A problem might occur if a program writes data onto the volume immediately before the lockfs command is run. To prevent this problem, temporarily stop all the services running on this node. Also, ensure the cluster is running without errors before performing the backup procedure.

The phys-schost# prompt reflects a global-cluster prompt. Perform this procedure on a global cluster.

This procedure provides the long forms of the Sun Cluster commands. Most commands also have short forms. Except for the long and short forms of the command names, the commands are identical.

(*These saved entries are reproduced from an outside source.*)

-- ==== Sys2Proof/Machine/Dispatch.lean ====
section
/-! DEFINITION. One arm for every instruction and event of the opcode table: a direct call of its meaning. -/

namespace Sys2Proof.Machine

/-- The meaning of an instruction or event (R60 and the device's events). -/
def exec (i : Instr) (s : State) : Host.Outcome State Fault Refusal :=
  match i with
  | .iadd x => Sys2Proof.Machine.execIadd x s
  | .isub x => Sys2Proof.Machine.execIsub x s
  | .imul x => Sys2Proof.Machine.execImul x s
  | .imulh x => Sys2Proof.Machine.execImulh x s
  | .imad x => Sys2Proof.Machine.execImad x s
  | .idiv x => Sys2Proof.Machine.execIdiv x s
  | .irem x => Sys2Proof.Machine.execIrem x s
  | .imin x => Sys2Proof.Machine.execImin x s
  | .imax x => Sys2Proof.Machine.execImax x s
  | .and x => Sys2Proof.Machine.execAnd x s
  | .or x => Sys2Proof.Machine.execOr x s
  | .xor x => Sys2Proof.Machine.execXor x s
  | .andn x => Sys2Proof.Machine.execAndn x s
  | .shl x => Sys2Proof.Machine.execShl x s
  | .shr x => Sys2Proof.Machine.execShr x s
  | .sar x => Sys2Proof.Machine.execSar x s
  | .rot x => Sys2Proof.Machine.execRot x s
  | .bfx x => Sys2Proof.Machine.execBfx x s
  | .bfi x => Sys2Proof.Machine.execBfi x s
  | .popc x => Sys2Proof.Machine.execPopc x s
  | .clz x => Sys2Proof.Machine.execClz x s
  | .brev x => Sys2Proof.Machine.execBrev x s
  | .icmp x => Sys2Proof.Machine.execIcmp x s
  | .sel x => Sys2Proof.Machine.execSel x s
  | .mov x => Sys2Proof.Machine.execMov x s
  | .lea x => Sys2Proof.Machine.execLea x s
  | .prmt x => Sys2Proof.Machine.execPrmt x s
  | .plop x => Sys2Proof.Machine.execPlop x s
  | .idot4 x => Sys2Proof.Machine.execIdot4 x s
  | .iabs x => Sys2Proof.Machine.execIabs x s
  | .fadd x => Sys2Proof.Machine.execFadd x s
  | .fsub x => Sys2Proof.Machine.execFsub x s
  | .fmul x => Sys2Proof.Machine.execFmul x s
  | .ffma x => Sys2Proof.Machine.execFfma x s
  | .fmin x => Sys2Proof.Machine.execFmin x s
  | .fmax x => Sys2Proof.Machine.execFmax x s
  | .fcmp x => Sys2Proof.Machine.execFcmp x s
  | .fclass x => Sys2Proof.Machine.execFclass x s
  | .frcp x => Sys2Proof.Machine.execFrcp x s
  | .frsq x => Sys2Proof.Machine.execFrsq x s
  | .fsqrt x => Sys2Proof.Machine.execFsqrt x s
  | .fexp2 x => Sys2Proof.Machine.execFexp2 x s
  | .flog2 x => Sys2Proof.Machine.execFlog2 x s
  | .fdiv x => Sys2Proof.Machine.execFdiv x s
  | .fscale x => Sys2Proof.Machine.execFscale x s
  | .fround x => Sys2Proof.Machine.execFround x s
  | .hadd2 x => Sys2Proof.Machine.execHadd2 x s
  | .hmul2 x => Sys2Proof.Machine.execHmul2 x s
  | .hfma2 x => Sys2Proof.Machine.execHfma2 x s
  | .cvt x => Sys2Proof.Machine.execCvt x s
  | .cvti x => Sys2Proof.Machine.execCvti x s
  | .mxpack x => Sys2Proof.Machine.execMxpack x s
  | .mxunpack x => Sys2Proof.Machine.execMxunpack x s
  | .ternq x => Sys2Proof.Machine.execTernq x s
  | .ld x => Sys2Proof.Machine.execLd x s
  | .st x => Sys2Proof.Machine.execSt x s
  | .ldc x => Sys2Proof.Machine.execLdc x s
  | .stc x => Sys2Proof.Machine.execStc x s
  | .ldp x => Sys2Proof.Machine.execLdp x s
  | .stp x => Sys2Proof.Machine.execStp x s
  | .lds x => Sys2Proof.Machine.execLds x s
  | .sts x => Sys2Proof.Machine.execSts x s
  | .park x => Sys2Proof.Machine.execPark x s
  | .unpark x => Sys2Proof.Machine.execUnpark x s
  | .revise x => Sys2Proof.Machine.execRevise x s
  | .prefetch x => Sys2Proof.Machine.execPrefetch x s
  | .flush x => Sys2Proof.Machine.execFlush x s
  | .inval x => Sys2Proof.Machine.execInval x s
  | .capset x => Sys2Proof.Machine.execCapset x s
  | .capnarrowRange x => Sys2Proof.Machine.execCapnarrowRange x s
  | .capnarrowPerm x => Sys2Proof.Machine.execCapnarrowPerm x s
  | .capnarrowSubtile x => Sys2Proof.Machine.execCapnarrowSubtile x s
  | .capnarrowVersion x => Sys2Proof.Machine.execCapnarrowVersion x s
  | .capnarrowRetype x => Sys2Proof.Machine.execCapnarrowRetype x s
  | .capget x => Sys2Proof.Machine.execCapget x s
  | .capchk x => Sys2Proof.Machine.execCapchk x s
  | .capmov x => Sys2Proof.Machine.execCapmov x s
  | .seal x => Sys2Proof.Machine.execSeal x s
  | .sealOpen x => Sys2Proof.Machine.execSealOpen x s
  | .reseal x => Sys2Proof.Machine.execReseal x s
  | .atom x => Sys2Proof.Machine.execAtom x s
  | .red x => Sys2Proof.Machine.execRed x s
  | .cas x => Sys2Proof.Machine.execCas x s
  | .atoms x => Sys2Proof.Machine.execAtoms x s
  | .cass x => Sys2Proof.Machine.execCass x s
  | .fence x => Sys2Proof.Machine.execFence x s
  | .fenceSc x => Sys2Proof.Machine.execFenceSc x s
  | .fenceComplete g => Sys2Proof.Machine.execFenceComplete g s
  | .barSync x => Sys2Proof.Machine.execBarSync x s
  | .barArrive x => Sys2Proof.Machine.execBarArrive x s
  | .barWait x => Sys2Proof.Machine.execBarWait x s
  | .barset x => Sys2Proof.Machine.execBarset x s
  | .waith x => Sys2Proof.Machine.execWaith x s
  | .testh x => Sys2Proof.Machine.execTesth x s
  | .cancelh x => Sys2Proof.Machine.execCancelh x s
  | .bra x => Sys2Proof.Machine.execBra x s
  | .brx x => Sys2Proof.Machine.execBrx x s
  | .join x => Sys2Proof.Machine.execJoin x s
  | .call x => Sys2Proof.Machine.execCall x s
  | .ret x => Sys2Proof.Machine.execRet x s
  | .jmpr x => Sys2Proof.Machine.execJmpr x s
  | .loop x => Sys2Proof.Machine.execLoop x s
  | .exit x => Sys2Proof.Machine.execExit x s
  | .yield x => Sys2Proof.Machine.execYield x s
  | .nop x => Sys2Proof.Machine.execNop x s
  | .shfl x => Sys2Proof.Machine.execShfl x s
  | .vote x => Sys2Proof.Machine.execVote x s
  | .ballot x => Sys2Proof.Machine.execBallot x s
  | .redux x => Sys2Proof.Machine.execRedux x s
  | .scan x => Sys2Proof.Machine.execScan x s
  | .part x => Sys2Proof.Machine.execPart x s
  | .matchI x => Sys2Proof.Machine.execMatchI x s
  | .elect x => Sys2Proof.Machine.execElect x s
  | .prioTake x => Sys2Proof.Machine.execPrioTake x s
  | .prioPass x => Sys2Proof.Machine.execPrioPass x s
  | .prioDrop x => Sys2Proof.Machine.execPrioDrop x s
  | .smxstep x => Sys2Proof.Machine.execSmxstep x s
  | .mxloadw x => Sys2Proof.Machine.execMxloadw x s
  | .mxswap x => Sys2Proof.Machine.execMxswap x s
  | .mxrun x => Sys2Proof.Machine.execMxrun x s
  | .mxfence x => Sys2Proof.Machine.execMxfence x s
  | .mxdrain x => Sys2Proof.Machine.execMxdrain x s
  | .mxdrainR x => Sys2Proof.Machine.execMxdrainR x s
  | .mxzero x => Sys2Proof.Machine.execMxzero x s
  | .mxstat x => Sys2Proof.Machine.execMxstat x s
  | .mxstatFlagsclr x => Sys2Proof.Machine.execMxstatFlagsclr x s
  | .copy x => Sys2Proof.Machine.execCopy x s
  | .gather x => Sys2Proof.Machine.execGather x s
  | .scatter x => Sys2Proof.Machine.execScatter x s
  | .slistInit x => Sys2Proof.Machine.execSlistInit x s
  | .slistStat x => Sys2Proof.Machine.execSlistStat x s
  | .spliceIns x => Sys2Proof.Machine.execSpliceIns x s
  | .spliceRemove x => Sys2Proof.Machine.execSpliceRemove x s
  | .spliceTrunc x => Sys2Proof.Machine.execSpliceTrunc x s
  | .splicePerform op => Sys2Proof.Machine.execSplicePerform op s
  | .pin x => Sys2Proof.Machine.execPin x s
  | .pinVer x => Sys2Proof.Machine.execPinVer x s
  | .unpin x => Sys2Proof.Machine.execUnpin x s
  | .slook x => Sys2Proof.Machine.execSlook x s
  | .reclaim x => Sys2Proof.Machine.execReclaim x s
  | .topk x => Sys2Proof.Machine.execTopk x s
  | .qpush x => Sys2Proof.Machine.execQpush x s
  | .qpop x => Sys2Proof.Machine.execQpop x s
  | .qsteal x => Sys2Proof.Machine.execQsteal x s
  | .qstat x => Sys2Proof.Machine.execQstat x s
  | .qbindBind x => Sys2Proof.Machine.execQbindBind x s
  | .qbindUnbind x => Sys2Proof.Machine.execQbindUnbind x s
  | .qbindClose x => Sys2Proof.Machine.execQbindClose x s
  | .qbindOpen x => Sys2Proof.Machine.execQbindOpen x s
  | .trap x => Sys2Proof.Machine.execTrap x s
  | .brk x => Sys2Proof.Machine.execBrk x s
  | .mfsr x => Sys2Proof.Machine.execMfsr x s
  | .mtsr x => Sys2Proof.Machine.execMtsr x s
  | .mtsrParkctl x => Sys2Proof.Machine.execMtsrParkctl x s
  | .rft x => Sys2Proof.Machine.execRft x s
  | .srseed x => Sys2Proof.Machine.execSrseed x s
  | .srseedG x => Sys2Proof.Machine.execSrseedG x s
  | .ctxsave x => Sys2Proof.Machine.execCtxsave x s
  | .ctxload x => Sys2Proof.Machine.execCtxload x s
  | .tlbinvRange x => Sys2Proof.Machine.execTlbinvRange x s
  | .tlbinvAsid x => Sys2Proof.Machine.execTlbinvAsid x s
  | .tlbinvAll x => Sys2Proof.Machine.execTlbinvAll x s
  | .tlbinvSplinter x => Sys2Proof.Machine.execTlbinvSplinter x s
  | .haltWait x => Sys2Proof.Machine.execHaltWait x s
  | .haltKill x => Sys2Proof.Machine.execHaltKill x s
  | .lineFetch g noise1 noise2 => Sys2Proof.Machine.execLineFetch g noise1 noise2 s
  | .fixedResultDelivery g => Sys2Proof.Machine.execFixedResultDelivery g s
  | .variableResultLands g => Sys2Proof.Machine.execVariableResultLands g s
  | .gangSwap slot => Sys2Proof.Machine.execGangSwap slot s
  | .handoverOutComplete g => Sys2Proof.Machine.execHandoverOutComplete g s
  | .handbackComplete g => Sys2Proof.Machine.execHandbackComplete g s
  | .rejoinwaitExpiry g grp => Sys2Proof.Machine.execRejoinwaitExpiry g grp s
  | .mtlbWalk asid va acc isPriv => Sys2Proof.Machine.execMtlbWalk asid va acc isPriv s
  | .sidelogReplay core => Sys2Proof.Machine.execSidelogReplay core s
  | .firmwarePathComplete op => Sys2Proof.Machine.execFirmwarePathComplete op s
  | .copyOpStart cluster => Sys2Proof.Machine.execCopyOpStart cluster s
  | .copyOpComplete op => Sys2Proof.Machine.execCopyOpComplete op s
  | .topkStart cluster => Sys2Proof.Machine.execTopkStart cluster s
  | .topkComplete op => Sys2Proof.Machine.execTopkComplete op s
  | .mxloadwDispatch op => Sys2Proof.Machine.execMxloadwDispatch op s
  | .mxloadwComplete op => Sys2Proof.Machine.execMxloadwComplete op s
  | .mxswapDispatch op => Sys2Proof.Machine.execMxswapDispatch op s
  | .mxrunDispatch op => Sys2Proof.Machine.execMxrunDispatch op s
  | .mxrunComplete op => Sys2Proof.Machine.execMxrunComplete op s
  | .mxdrainDispatch op => Sys2Proof.Machine.execMxdrainDispatch op s
  | .mxdrainComplete op => Sys2Proof.Machine.execMxdrainComplete op s
  | .mxzeroDispatch op => Sys2Proof.Machine.execMxzeroDispatch op s
  | .engineBarrierArrival op => Sys2Proof.Machine.execEngineBarrierArrival op s
  | .tokenArrival tok => Sys2Proof.Machine.execTokenArrival tok s
  | .tokenRelease tok => Sys2Proof.Machine.execTokenRelease tok s
  | .tokenHoldExpiry tok => Sys2Proof.Machine.execTokenHoldExpiry tok s
  | .boostRecompute => Sys2Proof.Machine.execBoostRecompute s
  | .qpopWake g => Sys2Proof.Machine.execQpopWake g s
  | .qpushWake g => Sys2Proof.Machine.execQpushWake g s
  | .qpushWaitExpiry g => Sys2Proof.Machine.execQpushWaitExpiry g s
  | .cohortPlacement lid => Sys2Proof.Machine.execCohortPlacement lid s
  | .preemption lid => Sys2Proof.Machine.execPreemption lid s
  | .crewResume crew => Sys2Proof.Machine.execCrewResume crew s
  | .crewRetire crew => Sys2Proof.Machine.execCrewRetire crew s
  | .hostMemWrite pa data => Sys2Proof.Machine.execHostMemWrite pa data s
  | .hostMemRead pa len => Sys2Proof.Machine.execHostMemRead pa len s
  | .peerMemWrite pa data => Sys2Proof.Machine.execPeerMemWrite pa data s
  | .peerMemRead pa len => Sys2Proof.Machine.execPeerMemRead pa len s
  | .peerPush cluster q item => Sys2Proof.Machine.execPeerPush cluster q item s
  | .hsemClaim port => Sys2Proof.Machine.execHsemClaim port s
  | .hsemRelease port => Sys2Proof.Machine.execHsemRelease port s
  | .ringHeadWrite ring head => Sys2Proof.Machine.execRingHeadWrite ring head s
  | .launchDoorbell value => Sys2Proof.Machine.execLaunchDoorbell value s
  | .gangResume asid crewNo gang => Sys2Proof.Machine.execGangResume asid crewNo gang s
  | .crewKill asid crew => Sys2Proof.Machine.execCrewKill asid crew s
  | .faultResolve id => Sys2Proof.Machine.execFaultResolve id s
  | .faultRefuse id => Sys2Proof.Machine.execFaultRefuse id s
  | .powercfgWrite port tokens => Sys2Proof.Machine.execPowercfgWrite port tokens s
  | .warmReset port => Sys2Proof.Machine.execWarmReset port s
  | .ctxdbLoad port value => Sys2Proof.Machine.execCtxdbLoad port value s
  | .ctxdbLoadComplete => Sys2Proof.Machine.execCtxdbLoadComplete s
  | .taildb cluster q value => Sys2Proof.Machine.execTaildb cluster q value s
  | .headdb cluster q value => Sys2Proof.Machine.execHeaddb cluster q value s
  | .bar0RegisterWrite port reg value => Sys2Proof.Machine.execBar0RegisterWrite port reg value s
  | .coldReset stages => Sys2Proof.Machine.execColdReset stages s
  | .functionLevelReset port => Sys2Proof.Machine.execFunctionLevelReset port s
  | .hostLinkDown port => Sys2Proof.Machine.execHostLinkDown port s
  | .portRetrainComplete port => Sys2Proof.Machine.execPortRetrainComplete port s
  | .portRetrainTimeout port => Sys2Proof.Machine.execPortRetrainTimeout port s
  | .powerThermalLimit tokens => Sys2Proof.Machine.execPowerThermalLimit tokens s
  | .powerThermalClear tokens => Sys2Proof.Machine.execPowerThermalClear tokens s
  | .criticalTemperature => Sys2Proof.Machine.execCriticalTemperature s
  | .attestationReport port nonce => Sys2Proof.Machine.execAttestationReport port nonce s
  | .nicDoorbell qp tail => Sys2Proof.Machine.execNicDoorbell qp tail s
  | .nicCompletion qp => Sys2Proof.Machine.execNicCompletion qp s
  | .illegalOpcodeIssue w => Sys2Proof.Machine.execIllegalOpcodeIssue w s
  | .faultqEventqWrite ring value => Sys2Proof.Machine.execFaultqEventqWrite ring value s
  | .portRetrainBegin port => Sys2Proof.Machine.execPortRetrainBegin port s
  | .roceInboundRequest qp req => Sys2Proof.Machine.execRoceInboundRequest qp req s

end Sys2Proof.Machine
end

For a list of the commands and their short forms, see Appendix B, Sun Cluster Object-Oriented Commands.

  1. Become superuser or assume an equivalent role on the cluster node that you are backing up.

  2. Use the metaset(1M) command to determine which node has the ownership on the backed-up volume.


    # metaset -s setname
    
    -s setname

    Specifies the disk set name.

  3. Use the lockfs(1M) command with the -w option to lock the file system from writes.


    # lockfs -w mountpoint 
    

    Note –

    You must lock the file system only if a UFS file system resides on the mirror. For example, if the Solstice DiskSuite metadevice or Solaris Volume Manager volume is set up as a raw device for database management software or some other specific application, you do not need to use the lockfs command. You might, however, run the appropriate vendor-dependent utility to flush any buffers and lock access.


  4. Use the metastat(1M) command to determine the names of the submirrors.


    # metastat -s setname -p
    
    -p

    Displays the status in a format similar to the md.tab file.

  5. Use the metadetach(1M) command to take one submirror offline from the mirror.


    # metadetach -s setname mirror submirror
    

    Note –

    Reads continue to be made from the other submirrors. However, the offline submirror is unsynchronized as soon as the first write is made to the mirror. This inconsistency is corrected when the offline submirror is brought back online. You do not need to run fsck.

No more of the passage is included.